EXERCISE OBJECTIVE
Beginning with the line below that contains "rw [Holds, List.length_append, bytesAt_add]" and ending with the line that contains "simp [bytesAt]", copy every line exactly. Copy nothing else.

Records from a data source
theorem holds_append {m : Memory} {a : Nat} {bs cs : List Byte} :
    Holds m a (bs ++ cs) ↔ Holds m a bs ∧ Holds m (a + bs.length) cs := by
  rw [Holds, List.length_append, bytesAt_add]
  exact ⟨fun h => List.append_inj h (bytesAt_length m a bs.length),
    fun ⟨hbs, hcs⟩ => congrArg₂ (· ++ ·) hbs hcs⟩

theorem holds_iff {m : Memory} {a : Nat} {bs : List Byte} :
    Holds m a bs ↔ ∀ j (h : j < bs.length), Memory.byteAt m (a + j) = bs[j] := by
  constructor
  · intro h j hj
    have hget := bytesAt_getD m a hj
    rw [h, List.getD_eq_getElem _ _ hj] at hget
    exact hget.symm
  · intro h
    refine List.ext_getElem (bytesAt_length m a bs.length) fun j hj hj' => ?_
    rw [← h j hj']
    simp [bytesAt]

/-- Memory holds what was stored. -/
theorem holds_of_stores {m m' : Memory} {a : Nat} {bs : List Byte} (h : StoresExactly m m' a bs) :
    Holds m' a bs :=
  holds_iff.mpr h.1

/-- STATUS while an ENCODE runs (R37, R38). -/
theorem encRunning_status {cfg : Config} {s : State} (h : Inv cfg s)
    (hb : s.enc.status.busy = true) : s.enc.status = statusStarted := by
  have hcode := (h.encode hb).code
  have hdone : s.enc.status.done = false := Bool.eq_false_iff.mpr fun hd => h.encStatus ⟨hb, hd⟩
  calc s.enc.status = ⟨s.enc.status.code, s.enc.status.busy, s.enc.status.done⟩ := rfl
    _ = statusStarted := by rw [hcode, hb, hdone, statusStarted]

/-- The last pixel leaves no run (R131). -/
theorem encOut_last_runacc {s : State} (h : s.enc.runacc.toNat ≤ 60)
    (hl : s.enc.pix + 1 = s.enc.n) : (encOut s).2.runacc = 0 :=
  (encodeOne_taken (readPixel s.mem s.enc) (encLast s) h).lastRun ((encLast_iff s).mpr hl)

/-- Settles O30: the trailer ends at OP, as it is put last. -/
theorem encodeFinishesAtLastPixel : Obligations.EncodeFinishesAtLastPixel := by
  intro s t h hm h0 ht
  have hb := busy_of_encMoves hm
  have hstep := sourceStep_of_next h hm h0 ht
  refine ⟨fun hl => ?_, fun hmore => ?_⟩
  · obtain ⟨hstatus, hlen⟩ := hstep.last hl
    obtain ⟨-, htrailer⟩ := holds_append.mp (holds_of_stores hstep.stores)
    have hop := hstep.op
    simp only [trailerOut, if_pos hl, Vector.length_toList] at htrailer hop
    have haddr : s.enc.outBase + t.enc.op - 8 = s.enc.outBase + s.enc.op + (encOut s).1.length := by
      omega
    refine ⟨?_, hstatus, hlen, hstep.runacc.trans (encOut_last_runacc h.encRun hl)⟩
    simpa [Holds, haddr] using htrailer
  · obtain ⟨hstatus, hlen⟩ := hstep.more (by omega)
    exact ⟨hstatus.trans (encRunning_status h hb), hlen.trans (h.encode hb).outLen⟩

/-! ## The bound on the output -/

/-- OP after a step of ENC is within the worst case for all its pixels (R132). -/
theorem op_le_bound {s t : State} (h : Inv Config.block s) (hm : EncMoves s) (ht : step s = .next t) :
    t.enc.op ≤ 22 + s.enc.n * (s.enc.ch.toNat + 1) := by
  have hb := busy_of_encMoves hm
  have hrem := (h.encode hb).remain
  by_cases h0 : s.enc.op = 0
  · obtain rfl := Host.Outcome.next.inj ((stepWith_enc_header h hm h0).symm.trans ht)
    rw [header_enc h0]
    exact (show 14 ≤ 22 by decide).trans (Nat.le_add_right _ _)
  · have hop := (sourceStep_of_next h hm h0 ht).op
    obtain ⟨-, hsize, -⟩ := op_bound h hb h0
    have hpixels : (s.enc.pix + 1) * (s.enc.ch.toNat + 1) ≤ s.enc.n * (s.enc.ch.toNat + 1) :=
      Nat.mul_le_mul_right _ hrem
    have htrailer : (trailerOut Config.block s).length ≤ 8 := by
      rw [trailerOut_length]
      split <;> decide
    omega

ANSWER FOR THE TASK
  rw [Holds, List.length_append, bytesAt_add]
  exact ⟨fun h => List.append_inj h (bytesAt_length m a bs.length),
    fun ⟨hbs, hcs⟩ => congrArg₂ (· ++ ·) hbs hcs⟩

theorem holds_iff {m : Memory} {a : Nat} {bs : List Byte} :
    Holds m a bs ↔ ∀ j (h : j < bs.length), Memory.byteAt m (a + j) = bs[j] := by
  constructor
  · intro h j hj
    have hget := bytesAt_getD m a hj
    rw [h, List.getD_eq_getElem _ _ hj] at hget
    exact hget.symm
  · intro h
    refine List.ext_getElem (bytesAt_length m a bs.length) fun j hj hj' => ?_
    rw [← h j hj']
    simp [bytesAt]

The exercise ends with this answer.